Prompt
Return, from the data below, each line that contains the word "Bytes".

----- Records supplied

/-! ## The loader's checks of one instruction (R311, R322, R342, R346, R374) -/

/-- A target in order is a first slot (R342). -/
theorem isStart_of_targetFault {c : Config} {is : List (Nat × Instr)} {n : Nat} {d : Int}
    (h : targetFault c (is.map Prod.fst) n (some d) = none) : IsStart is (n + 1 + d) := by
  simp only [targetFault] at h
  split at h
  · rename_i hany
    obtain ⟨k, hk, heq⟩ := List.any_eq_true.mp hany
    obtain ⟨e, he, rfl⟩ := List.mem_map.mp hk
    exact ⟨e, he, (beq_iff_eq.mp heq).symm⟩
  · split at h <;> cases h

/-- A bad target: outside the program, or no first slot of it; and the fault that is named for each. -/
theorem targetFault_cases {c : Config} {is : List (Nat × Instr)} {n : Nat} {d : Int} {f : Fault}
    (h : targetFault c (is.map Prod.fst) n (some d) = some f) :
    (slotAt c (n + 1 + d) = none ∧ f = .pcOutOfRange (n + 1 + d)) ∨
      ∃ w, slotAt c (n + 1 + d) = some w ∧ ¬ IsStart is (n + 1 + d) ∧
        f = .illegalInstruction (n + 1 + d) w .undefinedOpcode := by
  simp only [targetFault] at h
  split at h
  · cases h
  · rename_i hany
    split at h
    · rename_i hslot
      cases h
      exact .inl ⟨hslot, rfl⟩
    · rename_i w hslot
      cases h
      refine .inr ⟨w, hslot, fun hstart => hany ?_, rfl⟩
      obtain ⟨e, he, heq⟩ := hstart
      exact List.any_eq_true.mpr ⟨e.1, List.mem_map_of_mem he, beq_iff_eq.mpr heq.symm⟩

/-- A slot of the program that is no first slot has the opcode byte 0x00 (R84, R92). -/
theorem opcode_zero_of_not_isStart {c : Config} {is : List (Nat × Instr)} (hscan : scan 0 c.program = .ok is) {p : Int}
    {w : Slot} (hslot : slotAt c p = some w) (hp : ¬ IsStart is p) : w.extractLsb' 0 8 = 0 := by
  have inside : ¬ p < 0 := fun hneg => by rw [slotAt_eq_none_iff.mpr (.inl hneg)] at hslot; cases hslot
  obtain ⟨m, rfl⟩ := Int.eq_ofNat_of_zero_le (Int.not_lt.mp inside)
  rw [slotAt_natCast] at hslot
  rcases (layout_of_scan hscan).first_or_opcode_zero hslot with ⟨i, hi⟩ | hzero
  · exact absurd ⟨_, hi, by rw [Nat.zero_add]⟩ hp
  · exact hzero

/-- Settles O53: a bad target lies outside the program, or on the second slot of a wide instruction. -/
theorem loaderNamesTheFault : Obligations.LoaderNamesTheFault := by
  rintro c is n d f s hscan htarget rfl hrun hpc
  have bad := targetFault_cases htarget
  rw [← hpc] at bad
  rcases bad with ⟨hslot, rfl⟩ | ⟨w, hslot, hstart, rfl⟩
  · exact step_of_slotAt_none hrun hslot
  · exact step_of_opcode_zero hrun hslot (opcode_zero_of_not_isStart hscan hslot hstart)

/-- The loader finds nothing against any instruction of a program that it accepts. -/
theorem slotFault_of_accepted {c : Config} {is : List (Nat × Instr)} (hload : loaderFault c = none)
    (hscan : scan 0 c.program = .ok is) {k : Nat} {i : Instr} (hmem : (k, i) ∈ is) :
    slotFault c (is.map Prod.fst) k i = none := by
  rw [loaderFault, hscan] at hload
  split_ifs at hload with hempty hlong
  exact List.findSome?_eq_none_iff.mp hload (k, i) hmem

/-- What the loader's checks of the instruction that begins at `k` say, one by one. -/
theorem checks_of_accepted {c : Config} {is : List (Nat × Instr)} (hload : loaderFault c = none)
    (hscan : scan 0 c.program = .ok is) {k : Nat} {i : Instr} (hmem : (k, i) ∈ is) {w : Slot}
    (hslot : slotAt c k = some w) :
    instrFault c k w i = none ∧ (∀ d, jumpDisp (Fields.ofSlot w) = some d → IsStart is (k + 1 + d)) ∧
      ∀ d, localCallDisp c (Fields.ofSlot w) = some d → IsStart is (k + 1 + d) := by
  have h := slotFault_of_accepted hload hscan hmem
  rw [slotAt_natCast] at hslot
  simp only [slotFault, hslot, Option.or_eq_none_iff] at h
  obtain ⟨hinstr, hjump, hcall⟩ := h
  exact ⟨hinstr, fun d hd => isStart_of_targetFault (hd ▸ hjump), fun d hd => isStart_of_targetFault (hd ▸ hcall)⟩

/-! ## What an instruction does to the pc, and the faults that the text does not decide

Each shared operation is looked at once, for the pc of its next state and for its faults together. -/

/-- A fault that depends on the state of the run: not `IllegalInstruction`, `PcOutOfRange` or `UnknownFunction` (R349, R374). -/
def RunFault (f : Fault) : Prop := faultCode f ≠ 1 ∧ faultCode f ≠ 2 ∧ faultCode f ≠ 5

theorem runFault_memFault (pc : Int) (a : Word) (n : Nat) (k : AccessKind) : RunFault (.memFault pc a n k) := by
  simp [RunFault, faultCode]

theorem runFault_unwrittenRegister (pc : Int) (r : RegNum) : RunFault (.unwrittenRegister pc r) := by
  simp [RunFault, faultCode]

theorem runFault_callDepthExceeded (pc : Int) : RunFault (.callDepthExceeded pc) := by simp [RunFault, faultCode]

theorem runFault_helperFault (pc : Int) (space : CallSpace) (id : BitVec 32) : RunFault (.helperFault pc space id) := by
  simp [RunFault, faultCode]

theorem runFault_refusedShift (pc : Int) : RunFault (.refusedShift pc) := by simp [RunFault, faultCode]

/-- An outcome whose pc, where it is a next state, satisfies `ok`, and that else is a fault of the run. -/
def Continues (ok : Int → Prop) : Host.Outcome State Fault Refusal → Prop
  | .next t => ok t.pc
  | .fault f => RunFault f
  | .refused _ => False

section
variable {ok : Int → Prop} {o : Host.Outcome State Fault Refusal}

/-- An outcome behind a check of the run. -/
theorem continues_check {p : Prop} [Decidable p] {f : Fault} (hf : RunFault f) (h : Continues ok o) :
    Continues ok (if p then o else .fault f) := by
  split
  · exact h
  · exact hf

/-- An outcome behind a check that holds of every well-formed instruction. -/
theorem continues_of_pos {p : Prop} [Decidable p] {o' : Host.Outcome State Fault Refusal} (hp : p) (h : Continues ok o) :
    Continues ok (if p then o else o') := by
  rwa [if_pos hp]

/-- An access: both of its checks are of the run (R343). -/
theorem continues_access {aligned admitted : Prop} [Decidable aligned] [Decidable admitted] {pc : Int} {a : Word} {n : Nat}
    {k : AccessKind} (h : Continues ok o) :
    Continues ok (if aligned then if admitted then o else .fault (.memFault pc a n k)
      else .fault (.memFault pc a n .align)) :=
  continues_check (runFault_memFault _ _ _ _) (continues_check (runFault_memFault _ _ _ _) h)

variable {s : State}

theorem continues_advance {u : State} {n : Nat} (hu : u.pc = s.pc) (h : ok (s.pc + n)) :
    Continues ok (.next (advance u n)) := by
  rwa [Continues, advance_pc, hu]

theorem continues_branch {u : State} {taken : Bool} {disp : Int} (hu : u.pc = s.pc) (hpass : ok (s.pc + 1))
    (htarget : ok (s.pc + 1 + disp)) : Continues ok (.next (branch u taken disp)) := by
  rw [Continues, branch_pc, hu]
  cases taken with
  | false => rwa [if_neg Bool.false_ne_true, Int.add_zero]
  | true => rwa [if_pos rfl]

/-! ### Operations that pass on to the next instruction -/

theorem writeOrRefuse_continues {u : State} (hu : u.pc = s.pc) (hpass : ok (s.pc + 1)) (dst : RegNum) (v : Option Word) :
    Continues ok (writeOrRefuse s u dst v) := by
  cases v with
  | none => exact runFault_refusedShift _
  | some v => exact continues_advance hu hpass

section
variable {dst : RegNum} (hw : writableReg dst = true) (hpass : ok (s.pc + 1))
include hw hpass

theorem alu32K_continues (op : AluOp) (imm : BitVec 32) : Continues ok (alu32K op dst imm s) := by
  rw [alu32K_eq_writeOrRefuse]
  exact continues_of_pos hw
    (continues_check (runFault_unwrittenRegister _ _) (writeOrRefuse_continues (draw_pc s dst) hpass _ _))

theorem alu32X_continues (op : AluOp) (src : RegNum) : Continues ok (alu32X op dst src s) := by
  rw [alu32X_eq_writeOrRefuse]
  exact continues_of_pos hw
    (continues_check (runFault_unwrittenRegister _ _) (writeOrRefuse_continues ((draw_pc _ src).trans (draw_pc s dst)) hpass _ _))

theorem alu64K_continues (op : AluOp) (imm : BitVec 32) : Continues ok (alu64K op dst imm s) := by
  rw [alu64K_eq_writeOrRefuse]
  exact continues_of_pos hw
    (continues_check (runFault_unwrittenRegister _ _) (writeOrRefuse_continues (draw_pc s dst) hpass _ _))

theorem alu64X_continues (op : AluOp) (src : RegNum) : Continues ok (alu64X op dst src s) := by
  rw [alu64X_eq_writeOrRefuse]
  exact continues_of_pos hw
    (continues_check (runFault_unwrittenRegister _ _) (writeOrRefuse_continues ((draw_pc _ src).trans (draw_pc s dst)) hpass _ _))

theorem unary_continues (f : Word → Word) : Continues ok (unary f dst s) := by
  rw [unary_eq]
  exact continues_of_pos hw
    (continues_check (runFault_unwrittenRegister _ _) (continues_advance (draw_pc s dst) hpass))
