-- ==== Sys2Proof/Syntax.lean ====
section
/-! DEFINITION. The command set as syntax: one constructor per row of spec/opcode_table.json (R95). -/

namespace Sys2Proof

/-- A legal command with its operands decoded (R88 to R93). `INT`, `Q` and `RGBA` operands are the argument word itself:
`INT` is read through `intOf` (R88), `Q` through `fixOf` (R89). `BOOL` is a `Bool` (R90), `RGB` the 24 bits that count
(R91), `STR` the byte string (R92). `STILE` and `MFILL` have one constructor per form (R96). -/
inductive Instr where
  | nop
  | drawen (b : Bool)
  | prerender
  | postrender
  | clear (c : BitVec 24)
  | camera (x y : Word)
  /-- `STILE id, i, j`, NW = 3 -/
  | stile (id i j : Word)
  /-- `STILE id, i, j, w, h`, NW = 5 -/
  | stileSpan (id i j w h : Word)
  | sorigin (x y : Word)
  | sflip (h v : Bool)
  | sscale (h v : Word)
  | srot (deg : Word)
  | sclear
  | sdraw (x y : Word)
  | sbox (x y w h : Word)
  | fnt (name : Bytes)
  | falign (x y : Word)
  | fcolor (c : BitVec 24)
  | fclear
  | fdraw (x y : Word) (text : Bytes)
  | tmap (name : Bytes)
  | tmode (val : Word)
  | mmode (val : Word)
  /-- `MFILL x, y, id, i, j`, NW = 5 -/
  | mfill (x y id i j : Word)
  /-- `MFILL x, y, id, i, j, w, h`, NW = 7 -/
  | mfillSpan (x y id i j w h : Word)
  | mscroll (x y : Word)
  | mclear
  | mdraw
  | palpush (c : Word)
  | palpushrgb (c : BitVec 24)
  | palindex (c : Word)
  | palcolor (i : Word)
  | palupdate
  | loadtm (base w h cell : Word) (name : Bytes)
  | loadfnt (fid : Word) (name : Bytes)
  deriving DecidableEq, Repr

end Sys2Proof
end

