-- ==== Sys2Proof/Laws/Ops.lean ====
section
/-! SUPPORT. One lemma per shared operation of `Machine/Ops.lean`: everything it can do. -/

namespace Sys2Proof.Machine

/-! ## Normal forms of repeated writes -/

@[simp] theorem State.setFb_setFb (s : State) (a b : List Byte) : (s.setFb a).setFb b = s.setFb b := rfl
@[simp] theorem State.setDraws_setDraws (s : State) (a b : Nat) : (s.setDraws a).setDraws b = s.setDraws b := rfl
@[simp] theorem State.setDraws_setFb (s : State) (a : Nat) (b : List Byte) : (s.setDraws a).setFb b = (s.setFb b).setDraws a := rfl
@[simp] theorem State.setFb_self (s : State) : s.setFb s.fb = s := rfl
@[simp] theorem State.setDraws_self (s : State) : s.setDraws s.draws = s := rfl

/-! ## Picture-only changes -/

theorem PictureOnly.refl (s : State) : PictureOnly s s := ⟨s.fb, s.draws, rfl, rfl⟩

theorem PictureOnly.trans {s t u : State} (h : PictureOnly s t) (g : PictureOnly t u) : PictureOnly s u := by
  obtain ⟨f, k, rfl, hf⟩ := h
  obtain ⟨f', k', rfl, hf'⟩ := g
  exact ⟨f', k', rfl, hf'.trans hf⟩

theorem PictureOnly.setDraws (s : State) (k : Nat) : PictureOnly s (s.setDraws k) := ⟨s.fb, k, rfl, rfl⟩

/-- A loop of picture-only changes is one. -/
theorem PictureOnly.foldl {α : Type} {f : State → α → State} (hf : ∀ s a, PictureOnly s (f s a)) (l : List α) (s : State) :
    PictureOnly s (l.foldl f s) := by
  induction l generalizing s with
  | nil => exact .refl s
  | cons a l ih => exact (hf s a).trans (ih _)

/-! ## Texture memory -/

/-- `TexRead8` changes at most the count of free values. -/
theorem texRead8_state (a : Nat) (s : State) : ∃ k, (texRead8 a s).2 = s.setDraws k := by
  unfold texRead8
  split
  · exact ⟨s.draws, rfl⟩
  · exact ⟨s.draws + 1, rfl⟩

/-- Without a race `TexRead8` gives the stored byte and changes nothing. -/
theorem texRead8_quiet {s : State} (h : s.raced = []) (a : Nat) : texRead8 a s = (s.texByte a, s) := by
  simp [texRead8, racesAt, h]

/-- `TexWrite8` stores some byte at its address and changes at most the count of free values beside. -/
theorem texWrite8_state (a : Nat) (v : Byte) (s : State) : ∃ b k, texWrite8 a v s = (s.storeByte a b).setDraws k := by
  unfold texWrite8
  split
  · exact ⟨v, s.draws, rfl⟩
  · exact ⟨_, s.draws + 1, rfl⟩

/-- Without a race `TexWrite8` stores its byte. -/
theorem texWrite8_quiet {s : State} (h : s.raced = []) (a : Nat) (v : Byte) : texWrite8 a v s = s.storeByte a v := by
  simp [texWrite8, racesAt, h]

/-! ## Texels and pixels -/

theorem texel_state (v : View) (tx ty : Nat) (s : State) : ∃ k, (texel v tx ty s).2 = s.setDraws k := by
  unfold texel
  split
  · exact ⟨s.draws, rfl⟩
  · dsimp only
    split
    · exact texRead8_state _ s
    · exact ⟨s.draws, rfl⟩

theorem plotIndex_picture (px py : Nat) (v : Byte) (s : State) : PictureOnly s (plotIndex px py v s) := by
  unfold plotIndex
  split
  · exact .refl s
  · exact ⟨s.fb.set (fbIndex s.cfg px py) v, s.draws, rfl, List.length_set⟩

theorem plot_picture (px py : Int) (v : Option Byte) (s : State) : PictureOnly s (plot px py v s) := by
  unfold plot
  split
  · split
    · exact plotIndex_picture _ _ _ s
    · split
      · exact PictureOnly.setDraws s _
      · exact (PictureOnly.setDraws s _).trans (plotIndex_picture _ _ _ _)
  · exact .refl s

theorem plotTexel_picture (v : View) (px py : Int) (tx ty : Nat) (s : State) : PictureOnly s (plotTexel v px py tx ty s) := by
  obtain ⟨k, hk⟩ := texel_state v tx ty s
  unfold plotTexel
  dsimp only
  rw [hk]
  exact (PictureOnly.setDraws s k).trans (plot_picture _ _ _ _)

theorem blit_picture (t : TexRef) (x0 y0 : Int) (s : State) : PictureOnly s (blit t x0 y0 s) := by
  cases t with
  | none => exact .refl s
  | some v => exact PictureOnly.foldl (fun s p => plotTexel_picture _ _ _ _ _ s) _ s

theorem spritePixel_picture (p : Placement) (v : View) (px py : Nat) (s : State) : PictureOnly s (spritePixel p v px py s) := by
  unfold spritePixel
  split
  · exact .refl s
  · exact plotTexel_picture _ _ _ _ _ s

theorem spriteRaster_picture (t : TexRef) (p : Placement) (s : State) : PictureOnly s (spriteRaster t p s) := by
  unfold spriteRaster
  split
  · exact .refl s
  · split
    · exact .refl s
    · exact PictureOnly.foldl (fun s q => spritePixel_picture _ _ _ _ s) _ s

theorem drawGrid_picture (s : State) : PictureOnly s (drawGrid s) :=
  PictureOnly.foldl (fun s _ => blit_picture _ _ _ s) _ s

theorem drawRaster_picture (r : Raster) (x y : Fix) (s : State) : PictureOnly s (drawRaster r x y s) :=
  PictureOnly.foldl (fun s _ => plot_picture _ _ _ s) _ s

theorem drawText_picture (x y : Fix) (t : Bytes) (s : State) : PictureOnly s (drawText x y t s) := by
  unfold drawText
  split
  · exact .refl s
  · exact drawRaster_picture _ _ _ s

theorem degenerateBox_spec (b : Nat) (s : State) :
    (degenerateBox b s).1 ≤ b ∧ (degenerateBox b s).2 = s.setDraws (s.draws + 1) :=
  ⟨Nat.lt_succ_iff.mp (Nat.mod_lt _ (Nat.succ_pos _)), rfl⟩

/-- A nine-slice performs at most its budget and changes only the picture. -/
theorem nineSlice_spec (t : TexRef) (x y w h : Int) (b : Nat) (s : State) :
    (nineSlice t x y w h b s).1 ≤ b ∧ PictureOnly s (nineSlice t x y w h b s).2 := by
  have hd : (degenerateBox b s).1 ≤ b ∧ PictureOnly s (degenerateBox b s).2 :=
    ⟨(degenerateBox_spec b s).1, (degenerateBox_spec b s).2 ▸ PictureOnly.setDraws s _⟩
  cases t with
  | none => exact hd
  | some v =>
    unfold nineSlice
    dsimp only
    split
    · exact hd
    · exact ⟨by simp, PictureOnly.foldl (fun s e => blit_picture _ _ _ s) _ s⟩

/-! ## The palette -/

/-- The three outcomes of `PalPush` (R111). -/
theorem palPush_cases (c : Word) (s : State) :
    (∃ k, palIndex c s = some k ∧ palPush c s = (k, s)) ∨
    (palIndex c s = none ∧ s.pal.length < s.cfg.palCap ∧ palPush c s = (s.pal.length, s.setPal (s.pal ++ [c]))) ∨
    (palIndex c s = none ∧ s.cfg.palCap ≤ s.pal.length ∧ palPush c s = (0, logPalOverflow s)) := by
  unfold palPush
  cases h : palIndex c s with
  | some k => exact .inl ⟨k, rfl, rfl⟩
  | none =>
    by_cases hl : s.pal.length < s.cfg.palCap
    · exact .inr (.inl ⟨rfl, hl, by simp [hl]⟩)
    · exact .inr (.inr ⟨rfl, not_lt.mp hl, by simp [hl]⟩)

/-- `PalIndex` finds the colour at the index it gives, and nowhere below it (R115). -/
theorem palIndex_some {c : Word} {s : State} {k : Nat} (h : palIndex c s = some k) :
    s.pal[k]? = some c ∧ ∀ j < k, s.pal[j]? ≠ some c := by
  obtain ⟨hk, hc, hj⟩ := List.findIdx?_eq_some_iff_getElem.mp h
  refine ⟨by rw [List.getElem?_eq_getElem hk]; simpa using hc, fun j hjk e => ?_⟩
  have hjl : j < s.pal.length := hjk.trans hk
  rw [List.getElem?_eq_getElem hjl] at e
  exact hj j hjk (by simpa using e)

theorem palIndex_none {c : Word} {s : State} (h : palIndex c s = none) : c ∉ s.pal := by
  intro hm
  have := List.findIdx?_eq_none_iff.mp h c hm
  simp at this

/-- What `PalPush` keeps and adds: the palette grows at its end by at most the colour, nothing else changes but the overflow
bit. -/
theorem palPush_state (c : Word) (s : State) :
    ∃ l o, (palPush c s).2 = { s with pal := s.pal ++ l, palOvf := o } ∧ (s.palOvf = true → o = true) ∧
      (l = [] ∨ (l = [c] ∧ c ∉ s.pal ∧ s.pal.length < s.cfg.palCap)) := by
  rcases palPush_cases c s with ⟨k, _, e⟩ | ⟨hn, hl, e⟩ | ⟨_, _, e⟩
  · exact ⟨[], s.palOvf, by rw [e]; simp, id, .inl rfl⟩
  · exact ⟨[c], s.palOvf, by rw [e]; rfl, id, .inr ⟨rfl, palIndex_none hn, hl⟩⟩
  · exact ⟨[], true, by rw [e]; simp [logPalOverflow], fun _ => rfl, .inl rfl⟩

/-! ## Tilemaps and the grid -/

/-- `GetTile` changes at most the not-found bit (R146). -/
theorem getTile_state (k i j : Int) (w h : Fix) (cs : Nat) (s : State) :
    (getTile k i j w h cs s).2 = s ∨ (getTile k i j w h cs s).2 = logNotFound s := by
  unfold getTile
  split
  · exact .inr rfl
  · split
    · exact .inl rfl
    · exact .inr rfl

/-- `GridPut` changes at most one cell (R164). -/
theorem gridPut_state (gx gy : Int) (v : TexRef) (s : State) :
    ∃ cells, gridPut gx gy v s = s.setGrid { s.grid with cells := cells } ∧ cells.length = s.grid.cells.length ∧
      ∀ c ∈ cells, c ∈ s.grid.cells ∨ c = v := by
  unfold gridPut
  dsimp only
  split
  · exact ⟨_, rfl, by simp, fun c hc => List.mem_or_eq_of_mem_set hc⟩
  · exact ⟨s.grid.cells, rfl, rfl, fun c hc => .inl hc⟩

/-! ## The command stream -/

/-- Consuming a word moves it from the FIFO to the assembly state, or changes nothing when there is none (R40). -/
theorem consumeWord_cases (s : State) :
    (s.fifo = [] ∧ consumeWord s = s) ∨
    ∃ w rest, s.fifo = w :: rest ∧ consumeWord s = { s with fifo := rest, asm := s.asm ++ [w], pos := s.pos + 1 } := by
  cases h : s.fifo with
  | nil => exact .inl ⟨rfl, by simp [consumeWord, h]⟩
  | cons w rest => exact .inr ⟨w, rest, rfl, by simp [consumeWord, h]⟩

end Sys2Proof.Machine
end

----------

Solution to this exercise
  | fnt (name : Bytes)
  | fdraw (x y : Word) (text : Bytes)
  | tmap (name : Bytes)
  | loadtm (base w h cell : Word) (name : Bytes)
  | loadfnt (fid : Word) (name : Bytes)
theorem drawText_picture (x y : Fix) (t : Bytes) (s : State) : PictureOnly s (drawText x y t s) := by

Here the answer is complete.